Saturday, July 24, 2010

An island called Motuketekete

From deed 64125, LINZ records, Crown Copyright.

On Friday last, I was at the Auckland LINZ office, looking through some of the deeds books for a commission research job -- and opened one of the old books to find the above: an 1880 map of a 59-acre island called "Keta Keta". I put the book to one side, and as soon as I'd finished finding what I needed for the commission, I returned to the story of  island.

Well, I'd never heard of the island before. Now, I realise that its name is Motuketekete, lying just across the South Channel; from Kawau Island in the Hauraki Gulf. But, I decided to look into what there is about the island's history.

The original crown grant was on 25 April 1850, from George Grey as Governor to Frederick Whittaker and Theophilus Heale.
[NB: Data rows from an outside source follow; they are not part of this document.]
/-- 40 R103, 60 R252 (D17): the host's abort ends the run at the start of a Running or waiting step, and nothing else happens. -/
def Obligations.AbortHaltsBeforeAnythingElse : Prop :=
  ∀ s : State, (s.mode = .running ∨ ∃ x w, s.mode = .waitKey x w) → s.input.abort = true →
    ∃ t, step s = .next t ∧ t.mode = .halted .aborted ∧ KeepsAllBut [.mode, .inputs] s t

/-- 40 R100, R102: there is a step from every mode but Halted, and none from Halted, which the model says by the fault `halted` (log 10). -/
def Obligations.StepsExactlyUnlessHalted : Prop :=
  ∀ s : State, ((∃ t, step s = .next t) ↔ ∀ r, s.mode ≠ .halted r) ∧ ((∃ r, s.mode = .halted r) ↔ step s = .fault .halted)

/-- 40 R106: every instruction, in every state, ends in a next state: it completes (mode kept), suspends (Fx0A only), or raises a fatal
condition. -/
def Obligations.EveryInstructionAnswersANextState : Prop :=
  ∀ (i : Instr) (s : State), ∃ t, exec i s = .next t ∧
    (t.mode = s.mode ∨ (∃ x, i = .ldVxK x ∧ t.mode = .waitKey x (encode i)) ∨
      ∃ kind info, HaltedBy kind (encode i) info s t)

/-- 60 R248, 40 R109 (the record is D19): a fatal halt is precise; of the faulting cycle only the PC advance remains. -/
def Obligations.FatalHaltIsPrecise : Prop :=
  ∀ (s t : State) (rec : FatalRecord), s.mode = .running → step s = .next t → t.mode = .halted (.fatal rec) →
    rec.word = wordAtPc s ∧ rec.prev = s.last ∧ t.pc = s.pc + 2 ∧ KeepsAllBut [.mode, .pc, .inputs] s t

/-- 60 R241 to R245 (kinds and values by D5, D6, D14, D19): which instruction raises which fatal condition, and on what. -/
def Obligations.OnlyTheNamedConditionsAreFatal : Prop :=
  ∀ (i : Instr) (s t : State) (rec : FatalRecord), s.mode = .running → exec i s = .next t → t.mode = .halted (.fatal rec) →
    (i = .ret ∧ s.stack = [] ∧ rec.kind = .stackUnderflow ∧ rec.info = .none) ∨
    (∃ addr d, i = .call addr ∧ s.cfg.stackLimit = some d ∧ d ≤ s.stack.length ∧ rec.kind = .stackOverflow ∧ rec.info = .limit d) ∨
    (∃ n a, ((∃ x y, i = .drw x y (BitVec.ofNat 4 n) ∧ n < 16) ∨ (∃ x, i = .ldB x ∧ n = 3) ∨
        (∃ x, (i = .stRegs x ∨ i = .ldRegs x) ∧ n = x.toNat + 1)) ∧
      memSize < s.i.toNat + n ∧ 0 < n ∧ a = max s.i.toNat memSize ∧ rec.kind = .memoryOutOfBounds ∧ rec.info = .address a) ∨
    (∃ x y n, i = .drw x y n ∧ s.cfg.edge = .fault ∧ 0 < n.toNat ∧
      (fbWidth < (s.getV x).toNat + 8 ∨ fbHeight < (s.getV y).toNat + n.toNat) ∧
      rec.kind = .drawOutOfBounds ∧ rec.info = .sprite (s.getV x) (s.getV y) n)

/-! ## Footprints: what an instruction leaves unchanged, over the whole set -/

/-- 10 R21, R22: a general register changes only where it is an instruction's destination or the flag of a flag writer. -/
def Obligations.OnlyDestinationRegistersChange : Prop :=
  ∀ (i : Instr) (s t : State), exec i s = .next t → KeepsRegsBut (destinations i) s t

/-- 10 R26 to R29: I, the stack and the timers change only by the instructions that name them. The last word changes by none: 10 R33, 40 R108
(D20, log 26). The parameters and the inputs, the model's fields, change by none (log 1, 4). -/
def Obligations.IndexStackAndTimersChangeOnlyByTheirInstructions : Prop :=
  ∀ (i : Instr) (s t : State), exec i s = .next t →
    (t.i ≠ s.i → (∃ a, i = .ldI a) ∨ (∃ x, i = .addI x) ∨ ∃ x, i = .ldF x) ∧
    (t.stack ≠ s.stack → i = .ret ∨ ∃ a, i = .call a) ∧
    (t.dt ≠ s.dt → ∃ x, i = .ldDtVx x) ∧ (t.st ≠ s.st → ∃ x, i = .ldStVx x) ∧
    t.last = s.last ∧ t.cfg = s.cfg ∧ t.inputs = s.inputs ∧ t.inputNo = s.inputNo

/-- 10 R25 and 40 R105: after the default advance PC changes only by a skip of 2, a jump, a call or a return. -/
def Obligations.PcChangesOnlyByControlFlow : Prop :=
  ∀ (i : Instr) (s t : State), exec i s = .next t → t.pc ≠ s.pc →
    (t.pc = s.pc + 2 ∧ ((∃ x kk, i = .seImm x kk ∨ i = .sneImm x kk) ∨ (∃ x y, i = .seReg x y ∨ i = .sneReg x y) ∨
        ∃ x, i = .skp x ∨ i = .sknp x)) ∨
    i = .ret ∨ ∃ addr, i = .jp addr ∨ i = .call addr ∨ i = .jpV0 addr

/-- 20 R55: memory changes only in the bytes that Fx33 and Fx55 store, from I upward; for every other instruction every byte reads as
before. -/
def Obligations.MemoryChangesOnlyInStoredBytes : Prop :=
  ∀ (i : Instr) (s t : State), exec i s = .next t → KeepsBytesOutside s.i.toNat (storeWidth i) s t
These two gentlemen had been  involved since 1845 with the setting up of a copper mining company at Kawau Island, their efforts opposed by the company already there at Kawau. According to Shirley Maddock and Don Whyte in Islands of the Gulf (1966):

"The original company were deeply hostile to the newcomers, and refused to allow Whittaker's miners to live on Kawau, so they had to camp on Motuketekete, an island a few miles south, and be ferried back and forth each day to the mines."
According to a Department of Conservation report on Kawau Island Historic Reserve, a rival smelting plant was set up on Motuketekete either in the late 1840s or 1850s. I wonder if any archaeology from that part of the copper mining story in the Gulf still exists there. It may even have been the island referred to by the Southern Cross, in a report from 28 May 1852, as "Captain Heale's Island":

"We had, however, rounded Wangaproa, and, with a brisk and bracing breeze, were entering a channel formed by the Kawau and its outlying islets. On our port beam was observable "the hole in the wall," an opening leading to Captain Heale's island, with a brig at anchor, but so faintly shown in perspective, that her tracery of spars gleaming through the leaden clouds, showed more like those of a phantom than a substantial collier. On the island the puff puff of the engine of a smelting furnace apprised us that the hand of the diligent maketh rich."
The partners purchased the title for ₤59, or a pound per acre. By March 1855, it seemed to have served whatever purpose it had -- Whittaker and Heale sold it to hotelier Bryant Vercoe for ₤100. 1855 and 1856 was when speculation seemed to run hot for Motuketekete. Perhaps there was still the sniff of copper or other riches associated with the island. Land agent and former hotelier Samuel Allen Wood bought the island from Vercoe in May 1855, for ₤175 (including a house there); then in February 1856 a gentleman named John Gouthwaite Brooke paid a whopping ₤485 for that piece of real estate. Something must have been there to have attracted so much money from Brooke. In October 1856, the island was purchased by George Wardell for a reduced ₤330.

Wardell (c.1832-1917), born in Scotland, went to Victoria to take part in the gold rushes there as a youth, and came to Auckland in 1855 on the Pioneer. He founded the commission firm of Wardell and Stephenson in March 1863 with Charles Stephenson, and seems to have had financial dealings with the colourful John Sangster Macfarlane.  Two years after starting his firm, though, Wardell had money troubles. In 1865, he was selling a number of properties, including Motuketekete.

"ISLAND of MOTU KETAKETA, situated in the Firth of the Thames, 2 miles distant from the Kawau (the residence of his Excellency the Governor Sir George Grey), 2 Houses, Out-buildings, Orchard, & never-failing spring of water, good landing and achorage in all weathers ..."
 (Southern Cross, 14 August 1865)

Macfarlane took up title for quite a few of Wardell's properties, including the island, that month. But somewhere along the line, Wardell made a promise to a miner named Noah Parsons that he could buy Motuketekete. Wardell and Macfarlane eventually gave Parsons his title for ₤155 in October 1872 -- but Parsons then sold it to accountant and banker George Schwartz Kissling the following month for ₤205.

Now, we come to the deed that attracted my attention to the island's story in the first place. In March 1880, Kissling sold the island to Matakana farmer George Scandrett for ₤140 (by now, possibly, the wild speculation as to any mineral resources the island may have held was over, it seems). According to the Auckland Regional Council site, Scandrett arrived from Ireland in 1863, and seems to have had an early association with Mullet Point, Mahurangi. The Scandrett family were to own Motuketekete from 1880 to 1907, when Hector Scandrett sold the island to Christchurch merchant Thomas Phillip Vivian for ₤190. The island remains in private ownership today.